- _What you have to do_: Return the following from the records below: each line, word for word, starting with the line that contains "def bxRow (f" and going on through the line that contains "(b.1 ++ r.1, b.2 ||| r.2)", with nothing outside that range.

- _Records from a collection_:
-- ==== Sys2Proof/Machine/Vector.lean ====
section
/-! DEFINITION. Elementwise, conversion, compare, predicate, cross-lane and lane words of the vector unit
(spec/06_vector_unit.md, R105-R121). The register takes a result in the step that issues the word; the words that read it,
and `fflags`, wait for its latency (log 5). -/

namespace Sys2Proof.Machine

/-! ## Elements -/

/-- An operand of arithmetic: in an FP8 format every NaN counts as signalling (R38). -/
def FloatFmt.arg (f : FloatFmt) (x : Nat) : Num :=
  match f.decode x with
  | .nan s => .nan (s || f.fp8)
  | y => y

/-- Round the exact result of arithmetic into a format, with its flags. -/
def FloatFmt.fin (f : FloatFmt) (st : Stream) (r : Num × FFlags) : Nat × FFlags :=
  let q := f.result (rmOf st.round) st.satfp r.1
  (q.1, r.2 ||| q.2)

/-- An elementwise operation of a view: on values for a float view, on bits for an integer one. -/
def elem2 (t : VType) (st : Stream) (ff : Num → Num → Num × FFlags) (fi : Nat → Nat → Nat × FFlags) (a b : Nat) :
    Nat × FFlags :=
  match viewFmt t with
  | some f => f.fin st (ff (f.arg a) (f.arg b))
  | none => fi a b

/-- An integer operation that wraps and sets no flag (R34). -/
def wrapOp (w : Nat) (f : Int → Int → Int) (a b : Nat) : Nat × FFlags := (wrapN w (f a b), fNone)

/-- Order of floats for minimum and maximum: −0 lies below +0 (R109). -/
def minLess (x y : Num) : Bool := x.lt y || (x.isZero && y.isZero && x.sign && !y.sign)

/-- Minimum or maximum of an element (R109). -/
def elemMin (isMin : Bool) (t : VType) (a b : Nat) : Nat × FFlags :=
  match viewFmt t with
  | some f =>
    let x := f.arg a
    let y := f.arg b
    if x.isNan || y.isNan then (f.nan, sigFlag [x, y])
    else if (if isMin then minLess y x else minLess x y) then (b, fNone) else (a, fNone)
  | none =>
    let v (n : Nat) : Int := if t.isSigned then sextN t.width n else n
    if (if isMin then decide (v b < v a) else decide (v a < v b)) then (b, fNone) else (a, fNone)

/-- Sign-bit or magnitude operations: on floats they change the sign bit alone (Table 6.2). -/
def elemAbs (t : VType) (a : Nat) : Nat :=
  match viewFmt t with
  | some _ => a % 2 ^ (t.width - 1)
  | none => if bitN a (t.width - 1) then wrapN t.width (-(a : Int)) else a

def elemNeg (t : VType) (a : Nat) : Nat :=
  match viewFmt t with
  | some _ => (a + 2 ^ (t.width - 1)) % 2 ^ t.width
  | none => wrapN t.width (-(a : Int))

/-- Division of an element (R110): quotient, remainder, flags; the remainder of a float is not used. -/
def elemDiv (t : VType) (st : Stream) (a b : Nat) : Nat × Nat × FFlags :=
  match viewFmt t with
  | some f => let r := f.fin st (Num.div 128 (f.arg a) (f.arg b)); (r.1, 0, r.2)
  | none => if t.isSigned then divSigned t.width a b else divUnsigned t.width a b

/-! ## The shape of an elementwise word (R108) -/

/-- New bits of a register and flags: `f` at the active elements; inactive ones keep their bits or become 0. -/
def vwrite (w : Nat) (p : BitVec 64) (z : Bool) (old : BitVec 2048) (f : Nat → Nat × FFlags) : BitVec 2048 × FFlags :=
  let rs := (List.range (2048 / w)).map fun j =>
    if vactive p w j then f j else (if z then 0 else velem old w j, fNone)
  (vreg w (rs.map (·.1)), rs.foldl (fun a r => a ||| r.2) fNone)
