-- ==== Sys2Proof/Machine/Copy.lean ====
section
/-! DEFINITION. The copy engines: data records, walks, captures, offload and return, range words, and `WAITP`
(spec/07_memory_and_sync.md, R138-R150), and `TREAD` (R201). One row of a data record, or one band of a transpose, is one step (log 33). -/

namespace Sys2Proof.Machine

/-! ## Transfers -/

/-- Bytes of a column offset. -/
def colBytes (f : Fin 16) (col : Nat) : Nat := if isBx f then col / 32 * bxBytes f else col * ewidth f

/-- Elements of a row as values. -/
def rowNums (f : Fin 16) (cols : Nat) (bs : List Byte) : List Num :=
  (List.range cols).map fun j =>
    if isBx f then bxElem f ((bs.drop (j / 32 * bxBytes f)).take (bxBytes f)) (j % 32)
    else elemNum f (leValue ((bs.drop (j * ewidth f)).take (ewidth f)))

/-- Fill a list up to 32 values with +0. -/
def pad32 (xs : List Num) : List Num := xs ++ List.replicate (32 - xs.length) .zero

/-- Values as blocks of BX bytes; `n`: blocks at most. -/
def bxRow (f : Fin 16) (split : Nat) : Nat → List Num → List Byte × FFlags
  | 0, _ => ([], fNone)
  | n + 1, xs =>
    if xs.isEmpty then ([], fNone)
    else
      let b := bxEncode f split (pad32 (xs.take 32))
      let r := bxRow f split n (xs.drop 32)
      (b.1 ++ r.1, b.2 ||| r.2)

/-- Values, of a source that is an integer format or not, as the bytes of a destination format (R40, R41, R44). -/
def numsRow (f : Fin 16) (split : Nat) (satfp fromInt : Bool) (xs : List Num) : List Byte × FFlags :=
  if isBx f then bxRow f split (xs.length / 32 + 1) xs
  else
    xs.foldr (fun x r =>
      let e := numElem f satfp fromInt x
      (leBytes (ewidth f) e.1 ++ r.1, e.2 ||| r.2)) ([], fNone)

/-- The scale of R43: 2^k into BX, 2^−k out of BX, none between two BX or two other formats. -/
def scaled (fs fd : Fin 16) (k : Int) (x : Num) : Num :=
  if isBx fd && !isBx fs then x.scale k else if isBx fs && !isBx fd then x.scale (-k) else x

/-- A BX block whose elements from `n` on are +0, the others as they are (R142). The code of +0 takes the selector that R44 gives it. -/
def blockHead (f : Fin 16) (n : Nat) (blk : List Byte) : List Byte :=
  let z : Nat := if (blk.getD 1 0).toNat = 255 then 0 else 1
  if f = 14 then blk.take (2 + n) ++ List.replicate (32 - n) (BitVec.ofNat 8 (64 * z))
  else if n % 2 = 0 then blk.take (2 + n / 2) ++ List.replicate (16 - n / 2) (BitVec.ofNat 8 (68 * z))
  else blk.take (2 + n / 2) ++ BitVec.ofNat 8 ((blk.getD (2 + n / 2) 0).toNat % 16 + 64 * z) ::
    List.replicate (15 - n / 2) (BitVec.ofNat 8 (68 * z))

/-- A converted row segment: equal formats move bytes unchanged, and a BX segment that ends inside a block completes it with +0 (R142). -/
def convRow (e : Xfer) (cols : Nat) (bs : List Byte) : List Byte × FFlags :=
  if e.fs = e.fd then
    (if isBx e.fs && cols % 32 != 0 then
      bs.take (cols / 32 * bxBytes e.fs) ++ blockHead e.fs (cols % 32) (bs.drop (cols / 32 * bxBytes e.fs)) else bs, fNone)
  else numsRow e.fd e.split e.satfp (isInt e.fs) ((rowNums e.fs cols bs).map (scaled e.fs e.fd e.k))

/-- Bytes of row `r` of a side, `cols` elements. -/
def readSide (s : State) (x : CtxId) (w : Who) (f : Fin 16) (cols : Nat) (sd : Side) (r : Nat) : Got (List Byte × State) :=
  match sd with
  | .mem va pitch => loadVirt s w .load false ((va + r * pitch) % 2 ^ 64) (rowBytes f cols)
  | .hnd h row col =>
    match (s.ctx x).bind fun c => c.handle h with
    | some y => .ok (y.bytes (row + r) (colBytes f col) (rowBytes f cols), s)
    | none => .ok ([], s)

/-- Check the write of bytes at column `c` of row `r` of a side. -/
def checkSide (s : State) (w : Who) (f : Fin 16) (sd : Side) (r c n : Nat) : Got State :=
  match sd with
  | .mem va pitch =>
    (checkAccess s.mem s.hub s.free w .store false ((va + r * pitch + colBytes f c) % 2 ^ 64) n).bind fun q => .ok (s.setMem q.1)
  | .hnd _ _ _ => .ok s

/-- Write bytes at column `c` of row `r` of a side. -/
def writeSide (s : State) (x : CtxId) (w : Who) (f : Fin 16) (sd : Side) (r c : Nat) (bs : List Byte) : Got State :=
  match sd with
  | .mem va pitch => storeVirt s w .store false ((va + r * pitch + colBytes f c) % 2 ^ 64) bs
  | .hnd h row col =>
    .ok (s.mapCtx x fun k => match k.handle h with
      | some y => k.putHandle (y.store (row + r) (colBytes f (col + c)) bs)
      | none => k)

/-- The largest magnitude of values, in order (R145): NaN elements are skipped. -/
def foldMax (m : Num) (xs : List Num) : Num :=
  xs.foldl (fun a x => if x.isNan then a else if a.lt x.abs then x.abs else a) m

/-! ## One row, and one band of a transpose -/

/-- Copy source row `r`: the flags, the values read, and the state. -/
def copyRow (s : State) (x : CtxId) (w : Who) (e : Xfer) (r : Nat) : Got (FFlags × List Num × State) :=
  (readSide s x w e.fs e.cols e.src r).bind fun q =>
    let b := convRow e e.cols q.1
    (writeSide q.2 x w e.fd e.dst r 0 b.1).bind fun t => .ok (b.2, rowNums e.fs e.cols q.1, t)

/-- Read source rows `r` to `r + n`, in order. -/
def readBand (s : State) (x : CtxId) (w : Who) (e : Xfer) (r : Nat) : Nat → Got (List (List Byte) × State)
  | 0 => .ok ([], s)
  | n + 1 => (readSide s x w e.fs e.cols e.src r).bind fun q =>
      (readBand q.2 x w e (r + 1) n).bind fun z => .ok (q.1 :: z.1, z.2)

/-- Column `c` of a band, as bytes of the destination. -/
def bandCol (e : Xfer) (rows : List (List Byte)) (c : Nat) : List Byte × FFlags :=
  if e.fs = e.fd then (rows.flatMap fun b => (b.drop (c * ewidth e.fs)).take (ewidth e.fs), fNone)
  else numsRow e.fd e.split e.satfp (isInt e.fs)
    (rows.map fun b => scaled e.fs e.fd e.k ((rowNums e.fs e.cols b).getD c .zero))

/-- Check the writes of destination rows `c` on, `n` of them, of a band from source row `r`. -/
def checkBand (s : State) (w : Who) (e : Xfer) (rows : List (List Byte)) (r c : Nat) : Nat → Got State
  | 0 => .ok s
  | n + 1 => (checkSide s w e.fd e.dst c r (bandCol e rows c).1.length).bind fun t => checkBand t w e rows r (c + 1) n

- _Answer to this task_:
def bxRow (f : Fin 16) (split : Nat) : Nat → List Num → List Byte × FFlags
  | 0, _ => ([], fNone)
  | n + 1, xs =>
    if xs.isEmpty then ([], fNone)
    else
      let b := bxEncode f split (pad32 (xs.take 32))
      let r := bxRow f split n (xs.drop 32)
      (b.1 ++ r.1, b.2 ||| r.2)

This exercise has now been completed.